Once the line with "A1L hold. -/" is found in the entries below, repeat it and each following line exactly, up to and including the line with "(∀ s : State, s.tv = true". Add no other lines.

- [Exercise data]
§ §
-- ==== Sys2Proof/Certificates/Slice0/Obligations.lean ====
section
/-! DEFINITION. The statements for the provers. Each docstring names the rule of spec/ it states, or says that it is
derived. An equation `exec i s = .next { s with … }` says the result AND the frame: every field it does not name keeps
its value, and a field of memory is the same list. -/

open Sys2Proof Sys2Proof.Machine Sys2Proof.Safety

/-! ### Encoding -/

/-- Derived from the table of 30_encoding.md R92 and R94, R95, R99: the spec's own decodings of some words (95 V1). -/
def Obligations.DecodeReadsSpecWords : Prop :=
  decode 0x00000000#32 = .ok .nop ∧ decode 0x00000001#32 = .ok .clear ∧ decode 0x00000010#32 = .ok .build ∧
  decode 0x00000032#32 = .ok .pop ∧ decode 0x00030020#32 = .ok (.code 3) ∧
  decode 0xFFFF0020#32 = .ok (.code 65535) ∧ decode 0x00001430#32 = .ok (.dec 20) ∧
  decode 0x00003F30#32 = .ok (.dec 63) ∧ decode 0x00000120#32 = .error .mustBeZero ∧
  decode 0x00004030#32 = .error .mustBeZero ∧ decode 0x00000033#32 = .error .unassignedOpcode

/-- Derived from 30_encoding.md R91 to R95: every well-formed command is read back from its word, with K and N at every
value the formats admit. -/
def Obligations.DecodeOfEncodeIsTheCommand : Prop :=
  ∀ i : Instr, i.wellFormed = true → decode (encode i) = .ok i

/-- Derived from 30_encoding.md R91 to R95: a word that decodes is the word of the command it decodes to, so no bit of
a legal word is dropped and no two words are one command. -/
def Obligations.EncodeOfDecodeIsTheWord : Prop :=
  ∀ (w : Word) (i : Instr), decode w = .ok i → i.wellFormed = true ∧ encode i = w

/-- Derived from the list of 30_encoding.md R99: the illegal words are exactly the words with an unassigned opcode, the
format Z words with a bit of 31:8 set, CODE with a bit of 15:8 set and DEC with a bit of 31:14 set. -/
def Obligations.IllegalWordsAreThoseListed : Prop :=
  ∀ w : Word, (∃ e, decode w = .error e) ↔
    ((0x05 ≤ opcodeOf w ∧ opcodeOf w ≤ 0x0F) ∨ (0x12 ≤ opcodeOf w ∧ opcodeOf w ≤ 0x1F) ∨
      (0x21 ≤ opcodeOf w ∧ opcodeOf w ≤ 0x2F) ∨ 0x33 ≤ opcodeOf w) ∨
    (opcodeOf w ∈ [0x00, 0x01, 0x02, 0x03, 0x04, 0x10, 0x11, 0x31, 0x32] ∧ w.extractLsb' 8 24 ≠ 0) ∨
    (opcodeOf w = 0x20 ∧ w.extractLsb' 8 8 ≠ 0) ∨
    (opcodeOf w = 0x30 ∧ w.extractLsb' 14 18 ≠ 0)

/-- Derived from the last sentence of 30_encoding.md R92: no word selects two rows of the opcode map. -/
def Obligations.NoWordSelectsTwoRows : Prop :=
  opcodeTable.Pairwise fun a b => ∀ w : Word, ¬(a.selects w = true ∧ b.selects w = true)

/-- Derived from the byte order of 20_memory.md R64: the four byte lanes of a register, lowest address first, make up
the register. -/
def Obligations.RegisterBytesAreLittleEndian : Prop :=
  ∀ w : Word, wordOfBytes (byteOfWord w 0) (byteOfWord w 1) (byteOfWord w 2) (byteOfWord w 3) = w ∧
    ∀ k < 4, ∀ j < 8, (byteOfWord w k).getLsbD j = w.getLsbD (8 * k + j)

/-! ### Control and errors -/

/-- Derived from 45_control.md R230. -/
def Obligations.NopOnlySetsErrOk : Prop :=
  decode 0x00000000#32 = .ok .nop ∧ ∀ s : State, exec .nop s = .next { s with err := .ok, eng := .idle }

/-- Derived from 45_control.md R231. That the node memory holds nothing afterwards is the model's way to say that its
contents become unspecified (log 12). -/
def Obligations.ClearDiscardsTableTreeAndStream : Prop :=
  decode 0x00000001#32 = .ok .clear ∧ ∀ s : State, exec .clear s = .next { s with
    ft := [], tv := false, root := 0, nnodes := 0, nodes := [], cursor := 0, depth := 0, outq := []
    res0 := 0, res1 := 0, res2 := 0, res3 := 0, err := .ok, eng := .idle }

/-- 60_exceptions.md R242, as the engine's step in EXEC (70_reset_and_hazards.md R273): whatever A0L and A1L hold. -/
def Obligations.IllegalWordCompletesWithErrSeven : Prop :=
  ∀ (s : State) (e : Illegal), decode s.cmdl = .error e →
    runLatched s = .next { s with err := .illegal, eng := .idle } ∧
    (s.eng = .exec → engineStep s = .next { s with err := .illegal, eng := .idle }) ∧ ErrCode.illegal.bits = 7#4

/-- 60_exceptions.md R243: the order of a command's checks. -/
def Obligations.ErrorPrecedence : Prop :=
  (∀ (s : State) (e : Illegal), decode s.cmdl = .error e →
    runLatched s = .next { s with err := .illegal, eng := .idle } ∧
    (s.eng = .exec → engineStep s = .next { s with err := .illegal, eng := .idle })) ∧
  (∀ s : State, (∀ e ∈ s.ft, e.sym ≠ s.a0l) → s.nsyms = s.params.maxSyms →
    exec .count s = .next { s with err := .full, eng := .idle } ∧
    exec .fset s = .next { s with err := .full, eng := .idle }) ∧
  (∀ s : State, s.a0l.toNat ≥ s.nsyms → exec .fread s = .next { s with err := .range, eng := .idle }) ∧
  (∀ s : State, s.nsyms = 0 → ∃ t, exec .build s = .next t ∧ t.err = .empty) ∧
  (∀ s : State, s.tv = false → exec .nread s = .next { s with err := .notree, eng := .idle }) ∧
  (∀ s : State, s.tv = true → s.a0l.toNat ≥ s.nnodes.toNat →
    exec .nread s = .next { s with err := .range, eng := .idle }) ∧
  (∀ (s : State) (k : Nat), s.tv = false → exec (.code k) s = .next { s with err := .notree, eng := .idle }) ∧
  (∀ (s : State) (n : Nat), s.tv = false → exec (.dec n) s = .next { s with err := .notree, eng := .idle }) ∧
  (∀ (s : State) (n : Nat), s.tv = true → n = 0 ∨ n > 32 →
    exec (.dec n) s = .next { s with err := .range, eng := .idle }) ∧
  (∀ (s : State) (n : Nat), s.tv = true → 1 ≤ n → n ≤ 32 → s.outq.length + n > s.params.outqDepth →
    exec (.dec n) s = .next { s with err := .ovf, eng := .idle }) ∧
  (∀ s : State, s.outq = [] → exec .pop s = .next { s with err := .qempty, eng := .idle }) ∧
  (∀ s t : State, exec .nop s = .next t ∨ exec .clear s = .next t ∨ exec .drst s = .next t → t.err = .ok)

/-- Derived from 60_exceptions.md R240 and R246: a command that raises an error changes nothing but ERR (and BUSY),
except BUILD's EMPTY, which also discards the tree (42_tree_build.md R168). -/
def Obligations.ErrorsChangeNothingElse : Prop :=
  ∀ (i : Instr) (s t : State), exec i s = .next t → t.err ≠ .ok →
    t = { s with err := t.err, eng := .idle } ∨
    (i = .build ∧ s.ft = [] ∧ t = { s with
      tv := false, root := 0, nnodes := 0, cursor := 0, depth := 0, err := .empty, eng := .idle })

/-! ### Frequency counter -/

/-- 40_frequency.md R121. -/
def Obligations.CountCountsOneOccurrence : Prop :=
  decode 0x00000002#32 = .ok .count ∧
  (∀ (s : State) (i : Nat) (c : Word), (s.ft.map FtEntry.sym).Nodup → s.ft[i]? = some ⟨s.a0l, c⟩ →
    exec .count s = .next { s with
      ft := s.ft.set i ⟨s.a0l, satInc c⟩, sat := s.sat || c == cntMax
      res0 := BitVec.ofNat 32 i, res1 := satInc c, err := .ok, eng := .idle }) ∧
  (∀ s : State, (∀ e ∈ s.ft, e.sym ≠ s.a0l) → s.ft.length ≠ s.params.maxSyms →
    exec .count s = .next { s with
      ft := s.ft ++ [⟨s.a0l, 1⟩]
      res0 := BitVec.ofNat 32 s.ft.length, res1 := 1, err := .ok, eng := .idle }) ∧
  (∀ s : State, (∀ e ∈ s.ft, e.sym ≠ s.a0l) → s.ft.length = s.params.maxSyms →
    exec .count s = .next { s with err := .full, eng := .idle })

/-- 40_frequency.md R124. -/
def Obligations.FsetSetsTheCount : Prop :=
  decode 0x00000003#32 = .ok .fset ∧
  (∀ (s : State) (i : Nat) (c : Word), (s.ft.map FtEntry.sym).Nodup → s.ft[i]? = some ⟨s.a0l, c⟩ →
    exec .fset s = .next { s with
      ft := s.ft.set i ⟨s.a0l, s.a1l⟩
      res0 := BitVec.ofNat 32 i, res1 := s.a1l, err := .ok, eng := .idle }) ∧
  (∀ s : State, (∀ e ∈ s.ft, e.sym ≠ s.a0l) → s.ft.length ≠ s.params.maxSyms →
    exec .fset s = .next { s with
      ft := s.ft ++ [⟨s.a0l, s.a1l⟩]
      res0 := BitVec.ofNat 32 s.ft.length, res1 := s.a1l, err := .ok, eng := .idle }) ∧
  (∀ s : State, (∀ e ∈ s.ft, e.sym ≠ s.a0l) → s.ft.length = s.params.maxSyms →
    exec .fset s = .next { s with err := .full, eng := .idle })

/-- 40_frequency.md R126. -/
def Obligations.FreadReadsAnEntry : Prop :=
  decode 0x00000004#32 = .ok .fread ∧
  (∀ (s : State) (e : FtEntry), s.ft[s.a0l.toNat]? = some e →
    exec .fread s = .next { s with res0 := e.sym, res1 := e.count, err := .ok, eng := .idle }) ∧
  (∀ s : State, s.a0l.toNat ≥ s.nsyms → exec .fread s = .next { s with err := .range, eng := .idle })

/-- 40_frequency.md R122: COUNT over a sequence, from an empty table, gives the source's mapping. -/
def Obligations.CountingASequenceGivesItsTable : Prop :=
  ∀ (xs : List Word) (s : State), s.ft = [] → (firstSeen xs).length ≤ s.params.maxSyms →
    ∃ t, countAll xs s = some t ∧ t.ft = countTable xs

/-! ### Priority queue -/

/-- Derived from 41_pq_engine.md R143: on trees with disjoint leaves the key (LSD, LML) compares as the structural order. -/
def Obligations.KeyOrderIsTheStructuralOrder : Prop :=
  ∀ t u : QTree, (∀ x ∈ t.leaves, x ∉ u.leaves) →
    cmpT t u = (compare t.lsd u.lsd).then (compare t.lml.toNat u.lml.toNat)

/-- Derived from 41_pq_engine.md R146: POPMIN returns the unique smallest element and removes it. The premise, that the elements are
pairwise ordered, is what `Obligations.QueueOrderIsStrict` states of the machine's queues. -/
def Obligations.PopminRemovesTheSmallest : Prop :=
  ∀ (m : Memory) (q : List Index), q ≠ [] → q.Nodup →
    (∀ i ∈ q, ∀ j ∈ q, i ≠ j → keyBefore (nodeRead m i) (nodeRead m j) = true ∨
      keyBefore (nodeRead m j) (nodeRead m i) = true) →
    ∃ i, pqPop m q = some (i, q.erase i) ∧ i ∈ q ∧
      ∀ j ∈ q, j ≠ i → keyBefore (nodeRead m i) (nodeRead m j) = true ∧
        keyBefore (nodeRead m j) (nodeRead m i) = false

/-- Derived from 41_pq_engine.md R144: in every state of the invariant `Safety.Inv`, which holds PQ as an ascending list
(log 4), in which POPMIN pops, no two distinct elements are equal in
the order. -/
def Obligations.QueueOrderIsStrict : Prop :=
  ∀ s : State, Inv s → s.eng = .bPopA ∨ s.eng = .bPopB ∨ s.eng = .bLast →
    s.pq.Nodup ∧ ∀ i ∈ s.pq, ∀ j ∈ s.pq, i ≠ j → keyBefore (nodeRead s.nodes i) (nodeRead s.nodes j) = true ∨
      keyBefore (nodeRead s.nodes j) (nodeRead s.nodes i) = true

/-! ### Tree builder -/

/-- 42_tree_build.md R168, as the command and as the FSM's last step: EMPTY discards the tree and writes no result. -/
def Obligations.BuildOfAnEmptyTableRaisesEmpty : Prop :=
  ∀ s : State, s.ft = [] →
    exec .build s = .next { s with
      tv := false, root := 0, nnodes := 0, cursor := 0, depth := 0, err := .empty, eng := .idle } ∧
    (s.eng = .bDone → engineStep s = .next { s with
      tv := false, root := 0, nnodes := 0, cursor := 0, depth := 0, err := .empty, eng := .idle })

/-- Derived from 42_tree_build.md R167, R169 and R170: BUILD of a table with entries completes; the tree registers, the
results and the cursor as the rules give them, NODE below NNODES written and nothing above it, FT and OUTQ unchanged. -/
def Obligations.BuildCompletesWithATree : Prop :=
  ∀ s : State, s.ft ≠ [] → s.ft.length ≤ 32768 → ∃ (m : Memory) (r k : Index) (sp : Bool),
    exec .build s = .next { s with
      nodes := m, pq := [], tv := true, root := r, nnodes := k, cursor := r, depth := 0, sat := s.sat || sp
      res0 := r.setWidth 32, res1 := k.setWidth 32, res2 := BitVec.ofNat 32 s.ft.length, err := .ok, eng := .idle } ∧
    (s.ft.length = 1 → k.toNat = 3 ∧ r.toNat = 2) ∧
    (2 ≤ s.ft.length → k.toNat = 2 * s.ft.length - 1 ∧ r.toNat = 2 * s.ft.length - 2) ∧
    (∀ j, k.toNat ≤ j → nodeAt? m j = nodeAt? s.nodes j)

/-- Derived from 42_tree_build.md R160 and R161: the tree BUILD leaves at ROOT is the source's `buildTree` of the
table, under the structural order of 41_pq_engine.md R142, and SAT is set exactly when a sum of the abstract merge
exceeded CNT_MAX. -/
def Obligations.BuildComputesBuildTree : Prop :=
  ∀ s t : State, s.ft ≠ [] → s.ft.length ≤ 32768 → (s.ft.map FtEntry.sym).Nodup → exec .build s = .next t →
    treeOf t.nodes t.root = buildTree s.ft ∧ (buildTree s.ft).isSome = true ∧
    t.sat = (s.sat || mergeOverflows s.ft.length (seedElems s.ft))

/-- Derived from 42_tree_build.md R163, R164, R166, R172 and 10_state.md R40: leaf `e` is node `e`, in FT order; the
forks stand from node NSYMS upward in the order they are made, node `NSYMS + j` the fork of the two elements of the
`j`-th pair that the abstract merge pops; a single symbol has the placeholder at node 1 and its fork at node 2; and the
nodes below NNODES are one tree with root ROOT, every field as 10_state.md R37 gives it. -/
def Obligations.BuildLeavesAWellFormedTree : Prop :=
  ∀ s t : State, s.ft ≠ [] → s.ft.length ≤ 32768 → (s.ft.map FtEntry.sym).Nodup → exec .build s = .next t →
    IsTree t.nodes t.nnodes.toNat t.root ∧
    (∀ (e : Nat) (x : FtEntry), s.ft[e]? = some x → nodeAt? t.nodes e = some (leafEntry x)) ∧
    (mergePairs s.ft.length (seedElems s.ft)).length = s.ft.length - 1 ∧
    (∀ (j : Nat) (x y : Elem), (mergePairs s.ft.length (seedElems s.ft))[j]? = some (x, y) → ∃ a b : Index,
      nodeAt? t.nodes (s.ft.length + j) = some (joinEntry t.nodes a b) ∧
      treeOf t.nodes a = some x.2.toTree ∧ (nodeRead t.nodes a).freq = x.1 ∧
      treeOf t.nodes b = some y.2.toTree ∧ (nodeRead t.nodes b).freq = y.1) ∧
    (s.ft.length = 1 → nodeAt? t.nodes 1 = some placeholderEntry ∧
      nodeAt? t.nodes 2 = some (fixupEntry t.nodes 0 1))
§ §
- [Exercise answer]
/-- 60_exceptions.md R242, as the engine's step in EXEC (70_reset_and_hazards.md R273): whatever A0L and A1L hold. -/
def Obligations.IllegalWordCompletesWithErrSeven : Prop :=
  ∀ (s : State) (e : Illegal), decode s.cmdl = .error e →
    runLatched s = .next { s with err := .illegal, eng := .idle } ∧
    (s.eng = .exec → engineStep s = .next { s with err := .illegal, eng := .idle }) ∧ ErrCode.illegal.bits = 7#4

/-- 60_exceptions.md R243: the order of a command's checks. -/
def Obligations.ErrorPrecedence : Prop :=
  (∀ (s : State) (e : Illegal), decode s.cmdl = .error e →
    runLatched s = .next { s with err := .illegal, eng := .idle } ∧
    (s.eng = .exec → engineStep s = .next { s with err := .illegal, eng := .idle })) ∧
  (∀ s : State, (∀ e ∈ s.ft, e.sym ≠ s.a0l) → s.nsyms = s.params.maxSyms →
    exec .count s = .next { s with err := .full, eng := .idle } ∧
    exec .fset s = .next { s with err := .full, eng := .idle }) ∧
  (∀ s : State, s.a0l.toNat ≥ s.nsyms → exec .fread s = .next { s with err := .range, eng := .idle }) ∧
  (∀ s : State, s.nsyms = 0 → ∃ t, exec .build s = .next t ∧ t.err = .empty) ∧
  (∀ s : State, s.tv = false → exec .nread s = .next { s with err := .notree, eng := .idle }) ∧
  (∀ s : State, s.tv = true → s.a0l.toNat ≥ s.nnodes.toNat →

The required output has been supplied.